Supplied entries: Begin

-- ==== Sys2Proof/Machine/Measure.lean ====
section
/-! DEFINITION. The arithmetic of the measurements: the weighting filter (R43 to R46), mean squares and energies (R47,
R48), the loudness of an energy (R51), peak magnitudes and figures (R65, R66), the gated mean (R64). -/

namespace Sys2Proof.Machine

/-! ### Channels (R43, R65) -/

/-- The channels that are filtered and peak-measured, in channel order: LFE, the fourth of six, is left out (R43, R65). -/
def measured (samples : List Int) : List Int :=
  if samples.length = 6 then samples.take 3 ++ samples.drop 4 else samples

/-- The surround weight 1.41253754 in multiples of 2^-30 (R43). -/
def surroundWeight : Nat := 1516700635

/-- The weights of the measured channels in multiples of 2^-30: Ls and Rs are the last two of five (R43). -/
def channelWeights (channels : Nat) : List Nat :=
  if channels = 5 then [2 ^ 30, 2 ^ 30, 2 ^ 30, surroundWeight, surroundWeight] else List.replicate channels (2 ^ 30)

/-! ### The weighting filter (R45, R46) -/

/-- The coefficients of a section in multiples of 2^-30 (R45). -/
structure Coefficients where
  b0 : Int
  b1 : Int
  b2 : Int
  a1 : Int
  a2 : Int
deriving DecidableEq, Repr

/-- Section 1, the high shelf (R45). -/
def shelfCoefficients : Coefficients := ⟨1648327767, -2890186776, 1286764483, -1815331593, 786495243⟩

/-- Section 2, the high pass (R45). -/
def highPassCoefficients : Coefficients := ⟨1073741824, -2147483648, 1073741824, -2136797184, 1063081984⟩

/-- Rounds to the nearest multiple of 2^30 and answers how many; a tie goes to the even one (R45). -/
def roundEven (x : Int) : Int :=
  let q := x / 2 ^ 30
  let r := x % 2 ^ 30
  if r < 2 ^ 29 then q else if 2 ^ 29 < r then q + 1 else if q % 2 = 0 then q else q + 1

/-- A section's output for an input in multiples of 2^-32 (R45). -/
def Section.output (c : Coefficients) (s : Section) (x : Int) : Int :=
  roundEven (c.b0 * x + c.b1 * s.in1 + c.b2 * s.in2 - c.a1 * s.out1 - c.a2 * s.out2)

/-- A section's state after an input (R46). -/
def Section.next (c : Coefficients) (s : Section) (x : Int) : Section := ⟨x, s.in1, s.output c x, s.out1⟩

/-- The zero filter state (R46). -/
def ChannelFilter.zero : ChannelFilter := ⟨⟨0, 0, 0, 0⟩, ⟨0, 0, 0, 0⟩⟩

/-- A channel's filter state after a 24-bit sample (R43, R45, R46). -/
def ChannelFilter.next (f : ChannelFilter) (sample : Int) : ChannelFilter :=
  ⟨f.shelf.next shelfCoefficients (sample * 512),
    f.highPass.next highPassCoefficients (f.shelf.output shelfCoefficients (sample * 512))⟩

/-- The weighted sample of a channel, in multiples of 2^-32: section 2's newest output (R45). -/
def ChannelFilter.weighted (f : ChannelFilter) : Int := f.highPass.out1

/-! ### Energies (R47, R48, R50, R53, R54) -/

/-- The mean square of a square sum over a number of positions, in multiples of 2^-48 (R47). -/
def meanSquare (positions sum : Nat) : Nat := sum / (positions * 2 ^ 16)

/-- The energy of a sub-block from the square sums of its measured channels (R48). -/
def subBlockEnergy (positions : Nat) (sums : List Nat) : Nat :=
  (List.zipWith (fun w x => w * meanSquare positions x) (channelWeights sums.length) sums).sum / 2 ^ 30

/-- The mean of energies, rounded toward zero to a multiple of 2^-48 (R50, R53, R54). -/
def meanEnergy (energies : List Nat) : Nat := energies.sum / energies.length

/-! ### The loudness of an energy (R51) -/

/-- The greatest number below 2^bits plus a base that a downward-closed test holds of, by halving. -/
def greatest (test : Nat → Bool) : Nat → Nat → Nat
  | 0, low => low
  | bits + 1, low => if test (low + 2 ^ bits) then greatest test bits (low + 2 ^ bits) else greatest test bits low

/-- Whether the exact loudness of the energy num / den, rounded with ties to the greater, is `n` hundredths or more:
n - 0.5 is at most 100 (-0.691 + 10 log10 e), which is 10^(5 n + 343) ≤ e^5000 (R51). -/
def loudnessAtLeast (numPower denPower : Nat) (n : Int) : Bool :=
  if 0 ≤ 5 * n + 343 then 10 ^ (5 * n + 343).toNat * denPower ≤ numPower
  else denPower ≤ numPower * 10 ^ (-(5 * n + 343)).toNat

/-- The loudness of the exact energy num / den, in 0.01 LU, -20,000 … 999 (R51). -/
def loudnessOfQuotient (num den : Nat) : Int :=
  if num = 0 then -20000
  else
    let numPower := num ^ 5000
    let denPower := den ^ 5000
    (greatest (fun k => k ≤ 20999 && loudnessAtLeast numPower denPower ((k : Int) - 20000)) 15 0 : Int) - 20000

/-- The loudness of an energy in multiples of 2^-48 (R51). -/
def loudnessOf (energy : Nat) : Int := loudnessOfQuotient energy (2 ^ 48)

/-! ### Peaks (R65, R66) -/

/-- The midpoint estimate's magnitude from four samples, oldest first, in multiples of 2^-27 (R65). -/
def midpointMagnitude (a b c d : Int) : Nat := (9 * b + 9 * c - a - d).natAbs

/-- The greatest magnitude a sample credits for a channel, in multiples of 2^-27 (R65). -/
def creditedMagnitude (history : List Int) (sample : Int) : Nat :=
  match history with
  | [a, b, c] => max (sample * 16).natAbs (midpointMagnitude a b c sample)
  | _ => (sample * 16).natAbs

/-- The peak history after a sample: the last three (R65). -/
def rememberSample (history : List Int) (sample : Int) : List Int := newest 3 (history ++ [sample])

/-- Whether the exact peak of a magnitude, rounded with ties to the greater, is `n` tenths or more:
n - 0.5 is at most 200 log10 P, which is 10^(2 n - 1) ≤ P^400 with P in multiples of 2^-27 (R66). -/
def peakAtLeast (magnitude : Nat) (n : Int) : Bool :=
  if 0 ≤ 2 * n - 1 then 10 ^ (2 * n - 1).toNat * 2 ^ 10800 ≤ magnitude ^ 400
  else 2 ^ 10800 ≤ magnitude ^ 400 * 10 ^ (-(2 * n - 1)).toNat

/-- The peak figure of a magnitude in multiples of 2^-27, in 0.1 dB, -999 … 19 (R66). -/
def peakFigure (magnitude : Nat) : Int :=
  if magnitude = 0 then -999
  else (greatest (fun k => k ≤ 1018 && peakAtLeast magnitude ((k : Int) - 999)) 10 0 : Int) - 999

/-- The greatest of a list of magnitudes, 0 for none. -/
def greatestOf (l : List Nat) : Nat := l.foldl max 0

/-- Channel by channel the greater of two lists of magnitudes; a channel in one list only keeps its own. -/
def maxEach : List Nat → List Nat → List Nat
  | [], ys => ys
  | xs, [] => xs
  | x :: xs, y :: ys => max x y :: maxEach xs ys

/-! ### Figures that may be NONE -/

/-- The greater of two figures, NONE giving way to any figure (R61, R63). -/
def maxFigure : Option Int → Option Int → Option Int
  | none, y => y
  | x, none => x
  | some x, some y => some (max x y)

/-! ### The histogram (R62, R64) -/

/-- Enters a block of an energy in a bin: count and energy sum grow unless the count holds (R62). -/
def enterBin (b energy : Nat) : List Bin → List Bin
  | [] => [⟨b, 1, energy⟩]
  | x :: xs =>
    if b < x.bin then ⟨b, 1, energy⟩ :: x :: xs
    else if b = x.bin then
      (if x.count < count32Max then ⟨b, x.count + 1, x.energySum + energy⟩ else x) :: xs
    else x :: enterBin b energy xs

/-- The bin of a loudness at or above the absolute gate (R62). -/
def binOf (loudness : Int) : Nat := ((loudness + 7000) / 10).toNat

/-- Gives a block to a histogram (R62). -/
def enterBlock (energy : Nat) (loudness : Int) (h : List Bin) : List Bin :=
  if loudness < -7000 then h else enterBin (binOf loudness) energy h

/-- The sum of the counts of bins. -/
def countSum (h : List Bin) : Nat := (h.map (fun b => b.count)).sum

/-- The sum of the energy sums of bins. -/
def energyTotal (h : List Bin) : Nat := (h.map (fun b => b.energySum)).sum

/-- The gate bin for a relative gate (R64). -/
def gateBin (gate : Int) : Nat := ((gate + 7000 + 9) / 10).toNat

/-- The integrated loudness of a histogram (R64). -/
def integratedLoudness (h : List Bin) : Option Int :=
  if countSum h = 0 then none
  else
    let gate := loudnessOfQuotient (energyTotal h) (countSum h * 2 ^ 48) - 1000
    let gated := h.filter (fun b => gateBin gate ≤ b.bin)
    some (loudnessOfQuotient (energyTotal gated) (countSum gated * 2 ^ 48))

end Sys2Proof.Machine
end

Supplied entries: End

About this task: Only the lines containing "loudnessAtLeast" are needed; copy each of them from the data.

Task response:
def loudnessAtLeast (numPower denPower : Nat) (n : Int) : Bool :=
    (greatest (fun k => k ≤ 20999 && loudnessAtLeast numPower denPower ((k : Int) - 20000)) 15 0 : Int) - 20000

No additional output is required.